Analysis of porcine adipose tissue transcriptome reveals differences in de novo fatty acid synthesis in pigs with divergent muscle fatty acid composition

Abstract

Background: In pigs, adipose tissue is one of the principal organs involved in the regulation of lipid metabolism. It is particularly involved in the overall fatty acid synthesis with consequences in other lipid-target organs such as muscles and the liver. With this in mind, we have used massive, parallel high-throughput sequencing technologies to characterize the porcine adipose tissue transcriptome architecture in six Iberian x Landrace crossbred pigs showing extreme phenotypes for intramuscular fatty acid composition (three per group).

Results: High-throughput RNA sequencing was used to generate a whole characterization of adipose tissue (backfat) transcriptome. A total of 4,130 putative unannotated protein-coding sequences were identified in the 20% of reads which mapped in intergenic regions. Furthermore, 36% of the unmapped reads were represented by interspersed repeats, SINEs being the most abundant elements. Differential expression analyses identified 396 candidate genes among divergent animals for intramuscular fatty acid composition. Sixty-two percent of these genes (247/396) presented higher expression in the group of pigs with higher content of intramuscular SFA and MUFA, while the remaining 149 showed higher expression in the group with higher content of PUFA. Pathway analysis related these genes to biological functions and canonical pathways controlling lipid and fatty acid metabolisms. In concordance with the phenotypic classification of animals, the major metabolic pathway differentially modulated between groups was de novo lipogenesis, the group with more PUFA being the one that showed lower expression of lipogenic genes.
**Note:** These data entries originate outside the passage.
-- ==== Sys2Proof/Laws/State.lean ====
section
/-! SUPPORT. What each named update of the state does to each field: one lemma per field per update, true by definition. -/

namespace Sys2Proof.Machine

variable {C : Capacity}

@[simp] theorem noEvent_pstate (s : State C) : (noEvent s).pstate = s.pstate := rfl
@[simp] theorem noEvent_pkind (s : State C) : (noEvent s).pkind = s.pkind := rfl
@[simp] theorem noEvent_rcount (s : State C) : (noEvent s).rcount = s.rcount := rfl
@[simp] theorem noEvent_buf (s : State C) : (noEvent s).buf = s.buf := rfl
@[simp] theorem noEvent_flen (s : State C) : (noEvent s).flen = s.flen := rfl
@[simp] theorem noEvent_fvalid (s : State C) : (noEvent s).fvalid = s.fvalid := rfl
@[simp] theorem noEvent_dres (s : State C) : (noEvent s).dres = s.dres := rfl
@[simp] theorem noEvent_dok (s : State C) : (noEvent s).dok = s.dok := rfl
@[simp] theorem noEvent_inputs (s : State C) : (noEvent s).inputs = s.inputs := rfl
@[simp] theorem noEvent_cause (s : State C) : (noEvent s).cause = s.cause := rfl
@[simp] theorem noEvent_draws (s : State C) : (noEvent s).draws = s.draws := rfl
@[simp] theorem noEvent_ev (s : State C) : (noEvent s).ev = Event.empty := rfl

@[simp] theorem prologue_pstate (s : State C) : (prologue s).pstate = s.pstate := rfl
@[simp] theorem prologue_pkind (s : State C) : (prologue s).pkind = s.pkind := rfl
@[simp] theorem prologue_rcount (s : State C) : (prologue s).rcount = s.rcount := rfl
@[simp] theorem prologue_buf (s : State C) : (prologue s).buf = s.buf := rfl
@[simp] theorem prologue_flen (s : State C) : (prologue s).flen = s.flen := rfl
@[simp] theorem prologue_fvalid (s : State C) : (prologue s).fvalid = false := rfl
@[simp] theorem prologue_ev (s : State C) : (prologue s).ev = Event.empty := rfl
@[simp] theorem prologue_dres (s : State C) : (prologue s).dres = s.dres := rfl
@[simp] theorem prologue_dok (s : State C) : (prologue s).dok = s.dok := rfl
@[simp] theorem prologue_inputs (s : State C) : (prologue s).inputs = s.inputs := rfl
@[simp] theorem prologue_cause (s : State C) : (prologue s).cause = none := rfl
@[simp] theorem prologue_draws (s : State C) : (prologue s).draws = s.draws := rfl

@[simp] theorem drop_pstate (c : Cause) (s : State C) : (drop c s).pstate = s.pstate := rfl
@[simp] theorem drop_pkind (c : Cause) (s : State C) : (drop c s).pkind = s.pkind := rfl
@[simp] theorem drop_rcount (c : Cause) (s : State C) : (drop c s).rcount = s.rcount := rfl
@[simp] theorem drop_buf (c : Cause) (s : State C) : (drop c s).buf = s.buf := rfl
@[simp] theorem drop_flen (c : Cause) (s : State C) : (drop c s).flen = s.flen := rfl
@[simp] theorem drop_fvalid (c : Cause) (s : State C) : (drop c s).fvalid = s.fvalid := rfl
@[simp] theorem drop_ev (c : Cause) (s : State C) : (drop c s).ev = s.ev := rfl
@[simp] theorem drop_dres (c : Cause) (s : State C) : (drop c s).dres = s.dres := rfl
@[simp] theorem drop_dok (c : Cause) (s : State C) : (drop c s).dok = s.dok := rfl
@[simp] theorem drop_inputs (c : Cause) (s : State C) : (drop c s).inputs = s.inputs := rfl
@[simp] theorem drop_cause (c : Cause) (s : State C) : (drop c s).cause = some c := rfl
@[simp] theorem drop_draws (c : Cause) (s : State C) : (drop c s).draws = s.draws := rfl

@[simp] theorem abort_pstate (c : Cause) (s : State C) : (abort c s).pstate = .idle := rfl
@[simp] theorem abort_pkind (c : Cause) (s : State C) : (abort c s).pkind = s.pkind := rfl
@[simp] theorem abort_rcount (c : Cause) (s : State C) : (abort c s).rcount = 0 := rfl
@[simp] theorem abort_buf (c : Cause) (s : State C) : (abort c s).buf = s.buf := rfl
@[simp] theorem abort_flen (c : Cause) (s : State C) : (abort c s).flen = s.flen := rfl
@[simp] theorem abort_fvalid (c : Cause) (s : State C) : (abort c s).fvalid = s.fvalid := rfl
@[simp] theorem abort_ev (c : Cause) (s : State C) : (abort c s).ev = s.ev := rfl
@[simp] theorem abort_dres (c : Cause) (s : State C) : (abort c s).dres = s.dres := rfl
@[simp] theorem abort_dok (c : Cause) (s : State C) : (abort c s).dok = s.dok := rfl
@[simp] theorem abort_inputs (c : Cause) (s : State C) : (abort c s).inputs = s.inputs := rfl
@[simp] theorem abort_cause (c : Cause) (s : State C) : (abort c s).cause = some c := rfl
@[simp] theorem abort_draws (c : Cause) (s : State C) : (abort c s).draws = s.draws := rfl

@[simp] theorem toIdle_pstate (s : State C) : (toIdle s).pstate = .idle := rfl
@[simp] theorem toIdle_pkind (s : State C) : (toIdle s).pkind = s.pkind := rfl
@[simp] theorem toIdle_rcount (s : State C) : (toIdle s).rcount = 0 := rfl
@[simp] theorem toIdle_buf (s : State C) : (toIdle s).buf = s.buf := rfl
@[simp] theorem toIdle_flen (s : State C) : (toIdle s).flen = s.flen := rfl
@[simp] theorem toIdle_fvalid (s : State C) : (toIdle s).fvalid = s.fvalid := rfl
@[simp] theorem toIdle_ev (s : State C) : (toIdle s).ev = s.ev := rfl
@[simp] theorem toIdle_dres (s : State C) : (toIdle s).dres = s.dres := rfl
@[simp] theorem toIdle_dok (s : State C) : (toIdle s).dok = s.dok := rfl
@[simp] theorem toIdle_inputs (s : State C) : (toIdle s).inputs = s.inputs := rfl
@[simp] theorem toIdle_cause (s : State C) : (toIdle s).cause = s.cause := rfl
@[simp] theorem toIdle_draws (s : State C) : (toIdle s).draws = s.draws := rfl

@[simp] theorem emit_pstate (e : Event C) (s : State C) : (emit e s).pstate = s.pstate := rfl
@[simp] theorem emit_pkind (e : Event C) (s : State C) : (emit e s).pkind = s.pkind := rfl
@[simp] theorem emit_rcount (e : Event C) (s : State C) : (emit e s).rcount = s.rcount := rfl
@[simp] theorem emit_buf (e : Event C) (s : State C) : (emit e s).buf = s.buf := rfl
@[simp] theorem emit_flen (e : Event C) (s : State C) : (emit e s).flen = s.flen := rfl
@[simp] theorem emit_fvalid (e : Event C) (s : State C) : (emit e s).fvalid = s.fvalid := rfl
@[simp] theorem emit_ev (e : Event C) (s : State C) : (emit e s).ev = e := rfl
@[simp] theorem emit_dres (e : Event C) (s : State C) : (emit e s).dres = s.dres := rfl
@[simp] theorem emit_dok (e : Event C) (s : State C) : (emit e s).dok = s.dok := rfl
@[simp] theorem emit_inputs (e : Event C) (s : State C) : (emit e s).inputs = s.inputs := rfl
@[simp] theorem emit_cause (e : Event C) (s : State C) : (emit e s).cause = s.cause := rfl
@[simp] theorem emit_draws (e : Event C) (s : State C) : (emit e s).draws = s.draws := rfl

@[simp] theorem openMessage_pstate (p : PState) (b : Byte) (s : State C) : (openMessage p b s).pstate = p := rfl
@[simp] theorem openMessage_pkind (p : PState) (b : Byte) (s : State C) : (openMessage p b s).pkind = s.pkind := rfl
@[simp] theorem openMessage_rcount (p : PState) (b : Byte) (s : State C) : (openMessage p b s).rcount = 1 := rfl
@[simp] theorem openMessage_buf (p : PState) (b : Byte) (s : State C) : (openMessage p b s).buf = s.buf.write 0 b := rfl
@[simp] theorem openMessage_flen (p : PState) (b : Byte) (s : State C) : (openMessage p b s).flen = s.flen := rfl
@[simp] theorem openMessage_fvalid (p : PState) (b : Byte) (s : State C) : (openMessage p b s).fvalid = s.fvalid := rfl
@[simp] theorem openMessage_ev (p : PState) (b : Byte) (s : State C) : (openMessage p b s).ev = s.ev := rfl
@[simp] theorem openMessage_dres (p : PState) (b : Byte) (s : State C) : (openMessage p b s).dres = s.dres := rfl
@[simp] theorem openMessage_dok (p : PState) (b : Byte) (s : State C) : (openMessage p b s).dok = s.dok := rfl
@[simp] theorem openMessage_inputs (p : PState) (b : Byte) (s : State C) : (openMessage p b s).inputs = s.inputs := rfl
@[simp] theorem openMessage_cause (p : PState) (b : Byte) (s : State C) : (openMessage p b s).cause = s.cause := rfl
@[simp] theorem openMessage_draws (p : PState) (b : Byte) (s : State C) : (openMessage p b s).draws = s.draws := rfl

@[simp] theorem countUp_pstate (s : State C) : (countUp s).pstate = s.pstate := rfl
@[simp] theorem countUp_pkind (s : State C) : (countUp s).pkind = s.pkind := rfl
@[simp] theorem countUp_rcount (s : State C) : (countUp s).rcount = s.rcount + 1 := rfl
@[simp] theorem countUp_buf (s : State C) : (countUp s).buf = s.buf := rfl
@[simp] theorem countUp_flen (s : State C) : (countUp s).flen = s.flen := rfl
@[simp] theorem countUp_fvalid (s : State C) : (countUp s).fvalid = s.fvalid := rfl
@[simp] theorem countUp_ev (s : State C) : (countUp s).ev = s.ev := rfl
@[simp] theorem countUp_dres (s : State C) : (countUp s).dres = s.dres := rfl
@[simp] theorem countUp_dok (s : State C) : (countUp s).dok = s.dok := rfl
@[simp] theorem countUp_inputs (s : State C) : (countUp s).inputs = s.inputs := rfl
@[simp] theorem countUp_cause (s : State C) : (countUp s).cause = s.cause := rfl
@[simp] theorem countUp_draws (s : State C) : (countUp s).draws = s.draws := rfl

@[simp] theorem recordFrame_pstate (n : Count C) (s : State C) : (recordFrame n s).pstate = s.pstate := rfl
@[simp] theorem recordFrame_pkind (n : Count C) (s : State C) : (recordFrame n s).pkind = s.pkind := rfl
@[simp] theorem recordFrame_rcount (n : Count C) (s : State C) : (recordFrame n s).rcount = s.rcount := rfl
@[simp] theorem recordFrame_buf (n : Count C) (s : State C) : (recordFrame n s).buf = s.buf := rfl
@[simp] theorem recordFrame_flen (n : Count C) (s : State C) : (recordFrame n s).flen = n := rfl
@[simp] theorem recordFrame_fvalid (n : Count C) (s : State C) : (recordFrame n s).fvalid = true := rfl
@[simp] theorem recordFrame_ev (n : Count C) (s : State C) : (recordFrame n s).ev = s.ev := rfl
@[simp] theorem recordFrame_dres (n : Count C) (s : State C) : (recordFrame n s).dres = s.dres := rfl
@[simp] theorem recordFrame_dok (n : Count C) (s : State C) : (recordFrame n s).dok = s.dok := rfl
@[simp] theorem recordFrame_inputs (n : Count C) (s : State C) : (recordFrame n s).inputs = s.inputs := rfl
@[simp] theorem recordFrame_cause (n : Count C) (s : State C) : (recordFrame n s).cause = s.cause := rfl
@[simp] theorem recordFrame_draws (n : Count C) (s : State C) : (recordFrame n s).draws = s.draws := rfl

@[simp] theorem present_pstate (p : PortWord) (s : State C) : (present p s).pstate = s.pstate := rfl
@[simp] theorem present_pkind (p : PortWord) (s : State C) : (present p s).pkind = s.pkind := rfl
@[simp] theorem present_rcount (p : PortWord) (s : State C) : (present p s).rcount = s.rcount := rfl
@[simp] theorem present_buf (p : PortWord) (s : State C) : (present p s).buf = s.buf := rfl
@[simp] theorem present_flen (p : PortWord) (s : State C) : (present p s).flen = s.flen := rfl
@[simp] theorem present_fvalid (p : PortWord) (s : State C) : (present p s).fvalid = s.fvalid := rfl
@[simp] theorem present_ev (p : PortWord) (s : State C) : (present p s).ev = s.ev := rfl
@[simp] theorem present_dres (p : PortWord) (s : State C) : (present p s).dres = s.dres := rfl
@[simp] theorem present_dok (p : PortWord) (s : State C) : (present p s).dok = s.dok := rfl
@[simp] theorem present_inputs (p : PortWord) (s : State C) : (present p s).inputs = .word p :: s.inputs := rfl
@[simp] theorem present_cause (p : PortWord) (s : State C) : (present p s).cause = s.cause := rfl
@[simp] theorem present_draws (p : PortWord) (s : State C) : (present p s).draws = s.draws := rfl

@[simp] theorem resetStep_pstate (s : State C) : (resetStep s).pstate = .idle := rfl
@[simp] theorem resetStep_pkind (s : State C) : (resetStep s).pkind = if Config.resetKindBit s.draws then .cc else .pc := rfl
@[simp] theorem resetStep_rcount (s : State C) : (resetStep s).rcount = 0 := rfl
@[simp] theorem resetStep_buf (s : State C) : (resetStep s).buf = [] := rfl
@[simp] theorem resetStep_flen (s : State C) : (resetStep s).flen = 0 := rfl
@[simp] theorem resetStep_fvalid (s : State C) : (resetStep s).fvalid = false := rfl
@[simp] theorem resetStep_ev (s : State C) : (resetStep s).ev = Event.empty := rfl
@[simp] theorem resetStep_dres (s : State C) : (resetStep s).dres = 0 := rfl
@[simp] theorem resetStep_dok (s : State C) : (resetStep s).dok = false := rfl
@[simp] theorem resetStep_inputs (s : State C) : (resetStep s).inputs = s.inputs := rfl
@[simp] theorem resetStep_cause (s : State C) : (resetStep s).cause = none := rfl
@[simp] theorem resetStep_draws (s : State C) : (resetStep s).draws = s.draws + 1 := rfl

@[simp] theorem Event.empty_kind : (Event.empty : Event C).kind = .none := rfl

end Sys2Proof.Machine
end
Conclusions: These results will help in the identification of genetic variants at loci that affect fatty acid composition traits. The implications of these results range from the improvement of porcine meat quality traits to the application of the pig as an animal model of human metabolic diseases.

Figure 1

Q-Q plot representing the distribution of the p-value. The red line represents the expected distribution of the p-value, while the blue trend represents the distribution observed. X-axis values are Expected –log₁₀ (p-value) and y-axis are the Observed –log₁₀ (p-value).

Figure 2

Representation of the 396 differentially expressed genes (in red) with fold difference ≥ 1.2 and p-value ≤ 0.01. X-axis values are base mean-expression values and y-axis values are the log2 (fold difference).

Figure 3

Networks showing metabolic pathways differentially modulated between H and L groups. A: Diagram of the different expression between H and L groups of the main genes affecting de novo FA synthesis pathway. B: Global IPA network of genes associated with lipid metabolism, nucleic acid metabolism and small molecule biochemistry. Biological association of 35 focus genes as a graphical representation of the molecular relationship (edges) between genes/gene products (nodes). The intensity of the node color indicates the degree of expression: (red) up-regulated and (green) down-regulated in the H group relative to the L group. The shape of nodes indicates the functional classes of the gene products. Genes highlighted in orange are those genes related to lipid metabolism.

Figure 4

Diagram representing the hypothetical causes of the differences in intramuscular and backfat FA composition. Adipocytes incorporate FA from intestine absorption and glucose. Both follow different metabolic pathways that allow FA synthesis by lipogenesis (black arrows). Nevertheless, higher absorption, transport or storage of FA (mainly LA and ALA) produced an inhibitory effect (red lines) on the glucose metabolism and lipogenesis, reducing the content of MUFA and SFA and increasing PUFA content. FA: fatty acids, LA: linoleic acid and ALA: α-linolenic acid.